THE INPUT:
------------------------------------------------------------------------
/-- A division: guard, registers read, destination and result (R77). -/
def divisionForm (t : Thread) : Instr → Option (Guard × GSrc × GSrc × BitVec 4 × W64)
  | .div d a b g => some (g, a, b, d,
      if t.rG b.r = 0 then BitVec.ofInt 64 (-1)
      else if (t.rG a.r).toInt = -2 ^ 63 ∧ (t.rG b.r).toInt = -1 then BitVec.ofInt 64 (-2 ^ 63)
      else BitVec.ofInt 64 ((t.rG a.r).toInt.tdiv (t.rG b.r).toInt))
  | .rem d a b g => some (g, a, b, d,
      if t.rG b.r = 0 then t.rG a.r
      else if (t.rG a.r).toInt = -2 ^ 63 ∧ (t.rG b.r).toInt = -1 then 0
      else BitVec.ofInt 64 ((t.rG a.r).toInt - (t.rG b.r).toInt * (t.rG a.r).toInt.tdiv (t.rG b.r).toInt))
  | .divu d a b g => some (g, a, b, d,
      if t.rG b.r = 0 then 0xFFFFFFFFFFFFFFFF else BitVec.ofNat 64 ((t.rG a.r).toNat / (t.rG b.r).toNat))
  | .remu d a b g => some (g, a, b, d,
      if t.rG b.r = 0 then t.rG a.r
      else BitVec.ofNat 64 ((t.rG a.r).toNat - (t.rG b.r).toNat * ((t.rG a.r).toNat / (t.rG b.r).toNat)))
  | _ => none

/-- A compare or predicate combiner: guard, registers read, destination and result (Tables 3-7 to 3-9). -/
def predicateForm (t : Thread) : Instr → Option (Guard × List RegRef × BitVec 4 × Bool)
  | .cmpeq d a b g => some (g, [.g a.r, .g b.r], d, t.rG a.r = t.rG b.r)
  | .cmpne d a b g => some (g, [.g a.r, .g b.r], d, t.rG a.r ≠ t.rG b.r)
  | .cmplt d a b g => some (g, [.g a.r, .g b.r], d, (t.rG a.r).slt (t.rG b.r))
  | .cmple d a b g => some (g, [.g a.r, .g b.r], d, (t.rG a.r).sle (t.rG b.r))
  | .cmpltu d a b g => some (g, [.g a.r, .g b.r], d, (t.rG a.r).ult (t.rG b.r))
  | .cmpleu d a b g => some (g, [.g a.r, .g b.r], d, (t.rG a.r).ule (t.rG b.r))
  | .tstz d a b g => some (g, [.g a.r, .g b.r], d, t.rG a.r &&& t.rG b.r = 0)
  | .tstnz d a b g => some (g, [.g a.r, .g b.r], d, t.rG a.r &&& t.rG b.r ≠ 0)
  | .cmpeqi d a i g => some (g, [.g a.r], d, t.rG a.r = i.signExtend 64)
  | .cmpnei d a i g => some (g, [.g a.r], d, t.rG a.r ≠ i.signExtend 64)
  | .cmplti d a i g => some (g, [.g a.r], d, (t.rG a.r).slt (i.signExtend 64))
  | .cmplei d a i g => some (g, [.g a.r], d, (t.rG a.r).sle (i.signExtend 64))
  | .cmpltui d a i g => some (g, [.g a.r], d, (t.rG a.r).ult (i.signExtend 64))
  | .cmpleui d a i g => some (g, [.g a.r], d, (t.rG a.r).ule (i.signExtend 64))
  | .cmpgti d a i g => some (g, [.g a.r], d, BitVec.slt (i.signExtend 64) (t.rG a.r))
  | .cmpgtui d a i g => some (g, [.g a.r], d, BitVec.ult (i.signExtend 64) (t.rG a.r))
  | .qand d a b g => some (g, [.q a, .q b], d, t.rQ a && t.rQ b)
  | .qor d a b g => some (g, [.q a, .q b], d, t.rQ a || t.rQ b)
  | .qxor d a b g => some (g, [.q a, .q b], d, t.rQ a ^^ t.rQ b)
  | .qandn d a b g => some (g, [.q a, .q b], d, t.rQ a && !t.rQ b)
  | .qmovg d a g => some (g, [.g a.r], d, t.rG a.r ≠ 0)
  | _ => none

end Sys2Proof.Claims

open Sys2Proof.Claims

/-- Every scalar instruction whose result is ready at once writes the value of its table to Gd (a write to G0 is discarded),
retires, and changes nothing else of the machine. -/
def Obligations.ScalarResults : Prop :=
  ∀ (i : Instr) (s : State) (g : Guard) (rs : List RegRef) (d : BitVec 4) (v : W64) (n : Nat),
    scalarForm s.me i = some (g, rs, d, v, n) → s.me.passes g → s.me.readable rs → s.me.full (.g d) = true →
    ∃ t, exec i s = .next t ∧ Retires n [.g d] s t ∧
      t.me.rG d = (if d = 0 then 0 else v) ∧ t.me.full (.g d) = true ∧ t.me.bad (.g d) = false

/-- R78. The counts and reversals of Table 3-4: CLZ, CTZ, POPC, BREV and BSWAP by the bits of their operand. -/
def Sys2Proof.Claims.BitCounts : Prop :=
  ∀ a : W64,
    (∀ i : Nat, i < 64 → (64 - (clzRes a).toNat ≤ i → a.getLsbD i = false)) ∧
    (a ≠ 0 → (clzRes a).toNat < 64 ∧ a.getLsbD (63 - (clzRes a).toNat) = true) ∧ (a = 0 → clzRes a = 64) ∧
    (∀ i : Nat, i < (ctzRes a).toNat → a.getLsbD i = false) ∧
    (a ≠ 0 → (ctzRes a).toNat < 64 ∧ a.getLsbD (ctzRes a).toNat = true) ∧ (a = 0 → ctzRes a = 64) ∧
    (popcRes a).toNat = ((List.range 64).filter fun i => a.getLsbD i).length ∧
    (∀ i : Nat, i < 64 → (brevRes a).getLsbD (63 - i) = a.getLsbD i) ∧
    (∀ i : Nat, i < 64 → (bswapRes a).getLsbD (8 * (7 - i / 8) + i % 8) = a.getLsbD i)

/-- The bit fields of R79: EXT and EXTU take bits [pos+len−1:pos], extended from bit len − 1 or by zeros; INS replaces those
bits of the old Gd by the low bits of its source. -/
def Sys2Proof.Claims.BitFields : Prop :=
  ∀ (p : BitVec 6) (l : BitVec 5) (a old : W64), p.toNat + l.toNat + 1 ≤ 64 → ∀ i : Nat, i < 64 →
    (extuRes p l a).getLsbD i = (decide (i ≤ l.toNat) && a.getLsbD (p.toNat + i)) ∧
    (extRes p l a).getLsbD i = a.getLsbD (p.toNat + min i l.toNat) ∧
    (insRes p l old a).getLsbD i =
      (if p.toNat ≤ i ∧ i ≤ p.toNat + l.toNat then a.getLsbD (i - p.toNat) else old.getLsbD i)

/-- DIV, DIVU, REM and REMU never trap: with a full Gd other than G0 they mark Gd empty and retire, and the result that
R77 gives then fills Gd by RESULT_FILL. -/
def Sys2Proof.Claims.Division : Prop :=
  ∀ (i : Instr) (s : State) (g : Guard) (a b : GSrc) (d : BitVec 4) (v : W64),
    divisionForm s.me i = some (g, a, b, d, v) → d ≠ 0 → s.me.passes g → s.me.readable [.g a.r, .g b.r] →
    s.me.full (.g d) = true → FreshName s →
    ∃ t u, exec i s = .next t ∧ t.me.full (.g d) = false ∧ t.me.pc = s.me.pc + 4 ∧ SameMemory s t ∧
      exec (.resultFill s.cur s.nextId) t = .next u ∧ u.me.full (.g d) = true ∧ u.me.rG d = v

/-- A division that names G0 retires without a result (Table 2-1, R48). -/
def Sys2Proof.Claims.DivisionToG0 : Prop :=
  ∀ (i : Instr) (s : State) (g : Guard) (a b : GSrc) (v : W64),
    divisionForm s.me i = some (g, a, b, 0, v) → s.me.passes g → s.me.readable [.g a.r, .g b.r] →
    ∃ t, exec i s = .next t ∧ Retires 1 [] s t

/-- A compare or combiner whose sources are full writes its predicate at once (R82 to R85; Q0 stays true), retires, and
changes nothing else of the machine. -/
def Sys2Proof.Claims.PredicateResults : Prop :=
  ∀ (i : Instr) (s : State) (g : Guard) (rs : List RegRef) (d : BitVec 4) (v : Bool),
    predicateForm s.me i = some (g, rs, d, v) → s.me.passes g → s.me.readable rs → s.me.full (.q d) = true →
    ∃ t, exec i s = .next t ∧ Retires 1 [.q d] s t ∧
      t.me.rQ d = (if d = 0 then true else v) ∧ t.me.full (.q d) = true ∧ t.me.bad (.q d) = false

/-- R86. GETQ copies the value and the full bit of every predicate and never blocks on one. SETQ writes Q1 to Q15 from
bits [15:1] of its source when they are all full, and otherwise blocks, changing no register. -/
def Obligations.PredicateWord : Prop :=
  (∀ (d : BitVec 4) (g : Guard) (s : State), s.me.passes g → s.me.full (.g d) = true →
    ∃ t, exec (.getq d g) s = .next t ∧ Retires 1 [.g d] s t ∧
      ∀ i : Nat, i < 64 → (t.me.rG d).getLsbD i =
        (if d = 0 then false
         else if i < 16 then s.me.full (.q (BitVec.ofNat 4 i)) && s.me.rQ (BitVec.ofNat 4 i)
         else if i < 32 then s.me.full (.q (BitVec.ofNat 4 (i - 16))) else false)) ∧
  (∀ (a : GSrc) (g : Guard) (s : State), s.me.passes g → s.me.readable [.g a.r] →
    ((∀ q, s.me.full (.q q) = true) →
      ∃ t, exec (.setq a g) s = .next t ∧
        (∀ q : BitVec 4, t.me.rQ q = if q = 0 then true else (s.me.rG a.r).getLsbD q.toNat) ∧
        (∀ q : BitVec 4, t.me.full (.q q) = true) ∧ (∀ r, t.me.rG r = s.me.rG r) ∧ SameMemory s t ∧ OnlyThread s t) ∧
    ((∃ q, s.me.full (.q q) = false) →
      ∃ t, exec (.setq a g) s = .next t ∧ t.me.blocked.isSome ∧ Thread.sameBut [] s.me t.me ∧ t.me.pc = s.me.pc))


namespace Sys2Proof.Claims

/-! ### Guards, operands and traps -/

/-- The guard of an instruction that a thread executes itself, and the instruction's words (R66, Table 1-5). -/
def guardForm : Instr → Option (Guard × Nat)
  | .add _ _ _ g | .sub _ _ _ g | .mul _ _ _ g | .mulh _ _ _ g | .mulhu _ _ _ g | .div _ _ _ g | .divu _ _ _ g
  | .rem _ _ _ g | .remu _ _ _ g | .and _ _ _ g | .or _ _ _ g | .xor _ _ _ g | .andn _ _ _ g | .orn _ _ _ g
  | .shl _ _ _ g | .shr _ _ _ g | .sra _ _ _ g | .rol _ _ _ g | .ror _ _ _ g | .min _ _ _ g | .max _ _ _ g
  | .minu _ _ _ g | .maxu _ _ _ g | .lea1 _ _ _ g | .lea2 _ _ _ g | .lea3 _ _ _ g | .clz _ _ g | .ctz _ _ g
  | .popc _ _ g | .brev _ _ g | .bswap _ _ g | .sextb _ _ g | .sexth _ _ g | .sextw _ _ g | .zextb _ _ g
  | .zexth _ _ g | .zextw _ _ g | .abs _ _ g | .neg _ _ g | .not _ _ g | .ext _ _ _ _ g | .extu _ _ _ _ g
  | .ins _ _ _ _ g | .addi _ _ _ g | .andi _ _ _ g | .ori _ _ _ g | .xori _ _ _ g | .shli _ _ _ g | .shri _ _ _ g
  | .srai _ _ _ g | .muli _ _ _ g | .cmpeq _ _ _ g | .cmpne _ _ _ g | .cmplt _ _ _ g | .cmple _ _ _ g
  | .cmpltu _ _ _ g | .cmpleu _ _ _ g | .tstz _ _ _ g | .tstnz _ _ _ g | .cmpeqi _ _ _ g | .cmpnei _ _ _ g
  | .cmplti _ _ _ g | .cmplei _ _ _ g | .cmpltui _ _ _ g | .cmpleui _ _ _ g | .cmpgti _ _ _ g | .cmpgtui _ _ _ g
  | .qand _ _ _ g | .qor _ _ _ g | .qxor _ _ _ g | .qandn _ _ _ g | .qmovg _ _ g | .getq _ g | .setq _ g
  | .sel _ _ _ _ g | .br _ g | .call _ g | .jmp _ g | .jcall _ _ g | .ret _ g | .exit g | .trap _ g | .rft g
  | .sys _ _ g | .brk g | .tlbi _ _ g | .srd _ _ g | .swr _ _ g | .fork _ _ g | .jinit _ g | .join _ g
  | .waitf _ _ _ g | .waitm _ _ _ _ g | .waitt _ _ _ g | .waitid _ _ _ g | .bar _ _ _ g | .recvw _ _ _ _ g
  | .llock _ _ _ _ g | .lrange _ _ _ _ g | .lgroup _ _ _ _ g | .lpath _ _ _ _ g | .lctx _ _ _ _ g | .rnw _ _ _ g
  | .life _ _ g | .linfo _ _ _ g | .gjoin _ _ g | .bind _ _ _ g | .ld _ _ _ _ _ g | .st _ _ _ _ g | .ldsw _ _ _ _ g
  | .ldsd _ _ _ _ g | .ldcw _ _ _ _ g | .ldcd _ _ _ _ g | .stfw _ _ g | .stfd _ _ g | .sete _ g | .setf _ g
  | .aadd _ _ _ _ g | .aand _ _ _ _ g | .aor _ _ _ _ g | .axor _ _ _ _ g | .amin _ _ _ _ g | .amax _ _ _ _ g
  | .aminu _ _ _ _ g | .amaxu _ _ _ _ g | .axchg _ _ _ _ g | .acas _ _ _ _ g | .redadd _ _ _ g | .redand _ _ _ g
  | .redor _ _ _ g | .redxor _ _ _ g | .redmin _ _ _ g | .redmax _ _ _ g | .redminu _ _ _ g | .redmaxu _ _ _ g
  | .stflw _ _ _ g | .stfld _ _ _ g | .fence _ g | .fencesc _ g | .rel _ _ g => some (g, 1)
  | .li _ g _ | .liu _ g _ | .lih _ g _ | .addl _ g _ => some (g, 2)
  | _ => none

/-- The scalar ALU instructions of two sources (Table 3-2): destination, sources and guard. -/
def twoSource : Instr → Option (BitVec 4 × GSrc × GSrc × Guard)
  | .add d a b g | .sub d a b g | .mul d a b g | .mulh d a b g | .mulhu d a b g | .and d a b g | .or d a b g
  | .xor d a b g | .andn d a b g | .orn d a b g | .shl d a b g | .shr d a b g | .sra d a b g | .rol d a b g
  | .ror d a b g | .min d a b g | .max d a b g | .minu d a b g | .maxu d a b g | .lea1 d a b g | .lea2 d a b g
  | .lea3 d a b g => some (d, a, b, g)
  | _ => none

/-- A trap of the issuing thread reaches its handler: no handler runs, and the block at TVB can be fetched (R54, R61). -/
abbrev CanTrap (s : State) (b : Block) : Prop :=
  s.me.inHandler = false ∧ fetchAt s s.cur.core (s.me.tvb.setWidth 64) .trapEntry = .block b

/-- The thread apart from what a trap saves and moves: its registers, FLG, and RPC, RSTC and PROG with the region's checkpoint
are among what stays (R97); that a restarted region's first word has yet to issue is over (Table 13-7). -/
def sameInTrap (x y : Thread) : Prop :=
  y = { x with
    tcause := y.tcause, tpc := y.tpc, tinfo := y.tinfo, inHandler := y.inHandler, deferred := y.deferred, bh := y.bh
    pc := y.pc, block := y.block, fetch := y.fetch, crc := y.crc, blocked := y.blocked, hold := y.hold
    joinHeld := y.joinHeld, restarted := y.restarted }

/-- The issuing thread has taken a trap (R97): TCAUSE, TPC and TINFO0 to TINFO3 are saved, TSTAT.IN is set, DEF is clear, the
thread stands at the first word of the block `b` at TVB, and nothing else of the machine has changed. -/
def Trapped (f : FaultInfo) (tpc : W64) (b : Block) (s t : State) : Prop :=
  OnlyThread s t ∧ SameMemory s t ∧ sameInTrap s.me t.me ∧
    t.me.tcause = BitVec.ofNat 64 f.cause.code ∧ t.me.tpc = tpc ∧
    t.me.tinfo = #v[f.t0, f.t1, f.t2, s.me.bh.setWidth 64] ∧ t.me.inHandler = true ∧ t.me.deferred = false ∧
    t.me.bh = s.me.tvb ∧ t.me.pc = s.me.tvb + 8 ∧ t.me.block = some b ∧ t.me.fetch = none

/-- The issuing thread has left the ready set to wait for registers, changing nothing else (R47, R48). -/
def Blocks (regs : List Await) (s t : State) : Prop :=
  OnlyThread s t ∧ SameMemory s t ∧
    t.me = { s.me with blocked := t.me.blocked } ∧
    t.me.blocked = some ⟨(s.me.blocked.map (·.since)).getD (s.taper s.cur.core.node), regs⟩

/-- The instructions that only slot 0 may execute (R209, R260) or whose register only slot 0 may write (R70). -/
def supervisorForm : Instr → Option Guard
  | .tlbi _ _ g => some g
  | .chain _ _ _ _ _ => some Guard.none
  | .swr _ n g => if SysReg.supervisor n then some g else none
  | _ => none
------------------------------------------------------------------------
PROBLEM STATEMENT: Extract exactly and only the lines above from the line containing "Every scalar instruction" through the line containing "(extuRes p l", both end lines included.

REPLY:
/-- Every scalar instruction whose result is ready at once writes the value of its table to Gd (a write to G0 is discarded),
retires, and changes nothing else of the machine. -/
def Obligations.ScalarResults : Prop :=
  ∀ (i : Instr) (s : State) (g : Guard) (rs : List RegRef) (d : BitVec 4) (v : W64) (n : Nat),
    scalarForm s.me i = some (g, rs, d, v, n) → s.me.passes g → s.me.readable rs → s.me.full (.g d) = true →
    ∃ t, exec i s = .next t ∧ Retires n [.g d] s t ∧
      t.me.rG d = (if d = 0 then 0 else v) ∧ t.me.full (.g d) = true ∧ t.me.bad (.g d) = false

/-- R78. The counts and reversals of Table 3-4: CLZ, CTZ, POPC, BREV and BSWAP by the bits of their operand. -/
def Sys2Proof.Claims.BitCounts : Prop :=
  ∀ a : W64,
    (∀ i : Nat, i < 64 → (64 - (clzRes a).toNat ≤ i → a.getLsbD i = false)) ∧
    (a ≠ 0 → (clzRes a).toNat < 64 ∧ a.getLsbD (63 - (clzRes a).toNat) = true) ∧ (a = 0 → clzRes a = 64) ∧
    (∀ i : Nat, i < (ctzRes a).toNat → a.getLsbD i = false) ∧
    (a ≠ 0 → (ctzRes a).toNat < 64 ∧ a.getLsbD (ctzRes a).toNat = true) ∧ (a = 0 → ctzRes a = 64) ∧
    (popcRes a).toNat = ((List.range 64).filter fun i => a.getLsbD i).length ∧
    (∀ i : Nat, i < 64 → (brevRes a).getLsbD (63 - i) = a.getLsbD i) ∧
    (∀ i : Nat, i < 64 → (bswapRes a).getLsbD (8 * (7 - i / 8) + i % 8) = a.getLsbD i)

/-- The bit fields of R79: EXT and EXTU take bits [pos+len−1:pos], extended from bit len − 1 or by zeros; INS replaces those
bits of the old Gd by the low bits of its source. -/
def Sys2Proof.Claims.BitFields : Prop :=
  ∀ (p : BitVec 6) (l : BitVec 5) (a old : W64), p.toNat + l.toNat + 1 ≤ 64 → ∀ i : Nat, i < 64 →
    (extuRes p l a).getLsbD i = (decide (i ≤ l.toNat) && a.getLsbD (p.toNat + i)) ∧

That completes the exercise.